What is expected.
Output the data word for word. Begin at its first line and end at the line with "forwards it: not".

BEGIN Input

-- ==== Sys2Proof/Machine/Fire.lean ====
section
/-!
DEFINITION. The firing rule (R48, R101-R104, R166-R169): the start of a firing as one shared operation, over what an
instruction makes of its operands, and the completion of a firing.
-/
namespace Sys2Proof

/-- The sequencer field of an instruction. -/
def Instr.nxt (i : Instr) : Nxt :=
  match partsOf i with
  | some p => p.ops.nxt
  | none => .next

/-- The operands of an instruction word. -/
def Instr.ops (i : Instr) : Ops :=
  match partsOf i with
  | some p => p.ops
  | none => {}

/-- The third source. -/
def Instr.third (i : Instr) : Option Sel :=
  match partsOf i with
  | some p => p.c
  | none => none

/-- The selectors through which an instruction pops queues that a marker must reach before the node forwards it: not
the back edge of LOOPIN, which never receives one (R185). -/
def Instr.popSels (i : Instr) : List Sel :=
  match i with
  | .loopin o _ => [o.a]
  | i => [i.ops.a, i.ops.b, i.third.getD .zero]

/-- Queues popped besides the selectors: Q3 of the matrix node (R148), the value queue of TAPP (R286). -/
def Instr.morePops (i : Instr) : List Nat :=
  match i with
  | .mma _ _ _ => [3]
  | .mstat _ _ => [3]
  | .mswap _ => [3]
  | .mdrain _ _ => [3]
  | .mzero _ => [3]
  | .mrec _ _ _ _ => [3]
  | .mpair _ => [3]
  | .mscale _ => [3]
  | .tapp o _ => (match o.b with | .pop q => [5 - q.toNat] | _ => [])
  | _ => []

end Sys2Proof

namespace Sys2Proof.Machine

/-- What a starting firing makes of its operands. `n0` and `n1` are the free slots it needs beyond its deliveries. -/
structure Plan where
  o0    : List Tok := []
  o1    : List Tok := []
  lat   : Nat := 1
  n0    : Nat := 1
  n1    : Nat := 1
  prog  : Option Prog := none
  xw    : Option (Nat × Word) := none
  pops  : Option (List (Nat × Nat)) := none         -- queues popped and how many tokens; none: each source once
  ctls  : Nat := 0                                  -- control tokens its entry takes besides (R180, R181)
  stay  : Bool := false                             -- the sequencer stays, whatever NXT says (R118)
  rep   : Option Rep := none
  late  : Bool := false                             -- takes its free consumer slots at its completion (R359)
  skip  : Bool := false                             -- REP of count 0 skips its target (R116)
  await : Await := .nothing
  acc   : List Access := []
  curs  : List (Nat × Nat) := []                    -- stream cursors moved: stream and new cursor (R240)
  a     : Word := 0
  b     : Word := 0
  el    : Nat := 0                                  -- LDT, STT: the first element
  data  : List Beat := []
  tag   : Option RTag := none                       -- the tag of its results, where it is not that of the first source token
  eff   : State → State := id                       -- effects that take place at the start

/-- What a meaning answers: not yet; a change of state before a firing can start; a fault; a firing. -/
inductive Res where
  | wait
  | set (s : State)
  | fault (c : Cause) (x : FInfo)
  | go (p : Plan)

/-- What a meaning knows: the state, the place, the node, its operands, the tag its result carries (R33), the
control token its entry consumes, its slot's progress, and the firing's number. -/
structure Env where
  s    : State
  l    : Loc
  nd   : Node
  a    : Tok
  b    : Tok
  c    : Tok
  tag  : RTag
  ctl  : Bool
  prog : Prog
  id   : Nat

def Env.av (e : Env) : Word := e.a.word32
def Env.bv (e : Env) : Word := e.b.word32
def Env.cv (e : Env) : Word := e.c.word32

/-- The operands of a fault record (R422). -/
def Env.info (e : Env) (aux : Word := 0) : FInfo := { a := e.av, b := e.bv, tag := e.tag, aux := aux }

/-- What an instruction's entry says of its firing besides its operands: a third source, queues popped besides its
selectors, a control token it consumes, whether its operands' check values are verified (R213: arithmetic), whether
it waits for the node's earlier firings because it acts on state at its start (R167), whether its entry itself says
which sources must hold tokens (R178, R181, R185), the queues that
only its steps pop and whose tokens its first step needs (R148, R169), whether it fires in a wave that MARK closed (R183), whether it
starts without free consumer slots (R359), whether it may take several firings, at all but the last of which its sequencer
stays (R118, R119, R239), and what holds its firing back when it is guarded off (R149). -/
structure FireReq where
  ops    : Ops
  c      : Option Sel := none
  more   : List Nat := []
  first  : List Nat := []
  ctl    : Bool := false
  verify : Bool := true
  serial : Bool := false
  own    : Bool := false
  close  : Bool := false
  late   : Bool := false
  multi  : Bool := false
  hold   : Node → Instr → Bool := fun _ _ => false

def FireReq.sels (r : FireReq) : List Sel :=
  match r.c with
  | none => [r.ops.a, r.ops.b]
  | some c => [r.ops.a, r.ops.b, c]

/-- The cause of a marker that interrupts what a slot has begun (R117, R138). -/
def Prog.midCause : Prog → Option Cause
  | .sdval _ _ => some 0x02B
  | .oadd _ _ => some 0x02B
  | .ocmp _ _ _ => some 0x02B
  | .ocut _ _ => some 0x02B
  | .omax _ _ _ _ _ => some 0x02B
  | _ => none

/-- Whether a queue offers a token to a firing: an unclaimed token that is no marker (R169). -/
def Node.offers (n : Node) (q : Nat) : Bool :=
  match n.head q with
  | some t => !t.tok.isMark
  | none => false

/-- The slot that a node offers: a cancelled firing that starts again before all others (R167), or its sequencer's
(R101), unless an earlier decision is open. -/
def Node.offer (n : Node) : Option Nat :=
  match n.redo with
  | x :: _ => some x.slot
  | [] => if n.wait.isNone then some n.seq else none

/-- The instruction an occupied slot holds. -/
def slotInstr (e : DWord × Option DWord) : Option Instr :=
  match decodeWord {} e.1 (e.2.getD 0) with
  | .ok i => some i
  | .error _ => none

/-- The instructions of a node by slot. -/
def Node.instrs (n : Node) : List (Nat × Instr) := n.store.filterMap fun e => (slotInstr e.2).map fun i => (e.1, i)

/-- The instruction at a place. -/
def State.instrAt (s : State) (l : Loc) : Option Instr := (tget (s.node l.nd).store l.slot).bind slotInstr

def dedup : List Nat → List Nat
  | [] => []
  | x :: t => if (dedup t).contains x then dedup t else x :: dedup t

/-- The queues a node pops (R102). -/
def Node.popped (n : Node) : List Nat :=
  dedup (n.instrs.flatMap fun e => popQs e.2.popSels ++ e.2.morePops)

/-- The queues a node names only by peek selectors (R171). -/
def Node.peekOnly (n : Node) : List Nat :=
  let p := n.popped
  (dedup (n.instrs.flatMap fun e => peekQs e.2.popSels)).filter fun q => !p.contains q

/-- Whether a marker stands at the head of a queue. -/
def Node.markAt (n : Node) (q : Nat) : Bool :=
  match n.head q with
  | some t => t.tok.isMark
  | none => false

/-- A marker stands at the head of every queue the node pops. -/
def Node.allMarked (n : Node) : Bool := !n.popped.isEmpty && n.popped.all n.markAt

/-- Whether a slot holds its node's marker back: LOOPIN with records in the loop, RMERGE with records in its store, BAR with
an arrival that waits (R179, R185, R359). -/
def Node.holdsMarker (n : Node) : Bool :=
  n.instrs.any fun e =>
    match e.2, n.prog e.1 with
    | .loopin _ _, .loopin k _ _ => k ≠ 0
    | .rmerge _ _ _, .rmerge _ st => !st.isEmpty
    | .bar _ _ _, .arrived _ => true
    | .bar _ _ _, .released _ => true
    | _, _ => false

/-- Whether the node's markers are due: the wave closes before slot 0 starts its next one (R170, log entry 75). -/
def Node.due (n : Node) (slot : Nat) : Bool := slot = 0 && n.fly.isEmpty && n.allMarked && !n.holdsMarker

/-- The node offers the slot, it forwards no marker and its row runs (R101, R169). -/
def State.offered (s : State) (l : Loc) (nd : Node) (close : Bool) : Bool :=
  nd.offer = some l.slot && (!nd.closed || close) && nd.outs.isEmpty && !nd.dry && (!nd.due l.slot || close) && s.rowRuns l.nd.row

/-- Control tokens that NXT takes at the start: none where the sequencer stays, by the entry (R118) or for a repetition that
is not the last (R116). -/
def FireReq.nxtTakes (r : FireReq) (nd : Node) (stay : Bool) : Nat :=
  if stay || nd.rep.rem.toNat > 1 then 0 else r.ops.nxt.takes r.ops.grd

/-- The number of control tokens a firing looks at. -/
def FireReq.ctlNeed (r : FireReq) (nd : Node) (stay : Bool) : Nat :=
  let pops := (if r.ops.grd.pops then 1 else 0) + (if r.ctl then 1 else 0) + r.nxtTakes nd stay
  if pops = 0 && r.ops.grd ≠ .none then 1 else pops

/-- Whether the control tokens that a firing looks at are there (R169). -/
def FireReq.ctlThere (r : FireReq) (nd : Node) (stay : Bool) : Bool :=
  r.ctlNeed nd stay ≤ (freeToks (r.ctlNeed nd stay) nd.ctl.toks).length

/-- The number it claims. -/
def FireReq.ctlTakes (r : FireReq) (nd : Node) (off stay : Bool) : Nat :=
  (if r.ops.grd.pops then 1 else 0) + (if r.ctl && !off then 1 else 0) + r.nxtTakes nd stay

/-- The guard token's value, if the firing has a guard. -/
def FireReq.guardOff (r : FireReq) (nd : Node) : Bool :=
  match r.ops.grd with
  | .none => false
  | g =>
    match firstFree nd.ctl.toks with
    | some t => !g.passes t.tok.ctlVal
    | none => false

/-- The value of the control token that the entry consumes. -/
def FireReq.ctlVal (r : FireReq) (nd : Node) : Bool :=
  match (freeToks 2 nd.ctl.toks)[if r.ops.grd.pops then 1 else 0]? with
  | some t => t.tok.ctlVal
  | none => false

/-- The environment of a firing with its selectors moved by REP. -/
def FireReq.env (r : FireReq) (s : State) (l : Loc) (nd : Node) : Env :=
  let k := nd.rep.offset
  let tag := nd.firstTag r.sels
  let rd := fun x => nd.read r.ops.lit tag (bumpSel k x)
  { s := s, l := l, nd := nd, a := rd r.ops.a, b := rd r.ops.b, c := rd (r.c.getD .zero), tag := tag,
    ctl := r.ctlVal nd, prog := nd.prog l.slot, id := nd.nid }

/-- Node and queue of an operand, as a check fault's record names them (R422): node index and queue number. -/
def nodeQueue (n : NodeId) (s : Sel) : Word :=
  BitVec.ofNat 32 (n.node * 4 + (match s.queue? with | some q => q.toNat | none => 0))

/-- The first operand whose check value disagrees (R213), with its node and queue. -/
def FireReq.checkFault (r : FireReq) (e : Env) : Option (Cause × Word) :=
  if !r.verify then none
  else
    match e.a.badCheck, e.b.badCheck, e.c.badCheck with
    | some x, _, _ => some (x, nodeQueue e.l.nd r.ops.a)
    | _, some x, _ => some (x, nodeQueue e.l.nd r.ops.b)
    | _, _, some x => some (x, nodeQueue e.l.nd (r.c.getD .zero))
    | _, _, _ => none

/-- Free slots needed at a consumer slot: what it delivers and at least one (R48, R166); none for kind 00. -/
def need (t : Target) (n : Nat) (o : List Tok) : Nat := if t.dst = .none then 0 else max n o.length

/-- Free slots a guarded-off firing needs: those of the null done it delivers (R236), else none (R104). -/
def offNeed (t : Target) (o : List Tok) : Nat := if o.isEmpty then 0 else need t 1 o

/-- Destinations that share one store: the wrap buffer and a stage entry queue take every lane. -/
def Dest.store (d : Dest) : Dest :=
  match d with
  | .wrap a b _ => .wrap a b 0
  | .stageQ a b c _ => .stageQ a b c 0
  | d => d

/-- Whether a destination has `k` free slots, in a wrap buffer those that tokens leaving on a cycle take. -/
def State.roomAt (s : State) (at_ : Option Nat) (d : Dest) (k : Nat) : Bool :=
  match d with
  | .wrap die b l => s.wrapRoom die b at_ (List.replicate k l)
  | d => k ≤ s.destFree d

/-- Whether both consumer slots have their free slots (R166); in a wrap buffer what leaves on one cycle shares an entry (R376). -/
def State.room (s : State) (t0 t1 : Target) (k0 k1 : Nat) (at_ : Option Nat := none) : Bool :=
  match t0.dst, t1.dst with
  | .wrap d b l0, .wrap _ _ l1 => s.wrapRoom d b at_ (List.replicate k0 l0 ++ List.replicate k1 l1)
  | x, y =>
    if x.store = y.store then k0 + k1 ≤ s.destFree x
    else s.roomAt at_ x k0 && s.roomAt at_ y k1

/-- The cycle on which a plan's deliveries leave, 0 where it is not known at the start. -/
def Plan.leaves (p : Plan) (cyc : Nat) : Nat := if p.await = .nothing then cyc + p.lat else 0

/-- Claim the oldest tokens of each queue of a list (R166, R174). -/
def Node.claimAll (n : Node) (id : Nat) : List (Nat × Nat) → Node
  | [] => n
  | (q, k) :: t => Node.claimAll (n.setQueue q { n.queue q with toks := claimToks id k (n.queue q).toks }) id t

END Input

Exercise solution.
-- ==== Sys2Proof/Machine/Fire.lean ====
section
/-!
DEFINITION. The firing rule (R48, R101-R104, R166-R169): the start of a firing as one shared operation, over what an
instruction makes of its operands, and the completion of a firing.
-/
namespace Sys2Proof

/-- The sequencer field of an instruction. -/
def Instr.nxt (i : Instr) : Nxt :=
  match partsOf i with
  | some p => p.ops.nxt
  | none => .next

/-- The operands of an instruction word. -/
def Instr.ops (i : Instr) : Ops :=
  match partsOf i with
  | some p => p.ops
  | none => {}

/-- The third source. -/
def Instr.third (i : Instr) : Option Sel :=
  match partsOf i with
  | some p => p.c
  | none => none

/-- The selectors through which an instruction pops queues that a marker must reach before the node forwards it: not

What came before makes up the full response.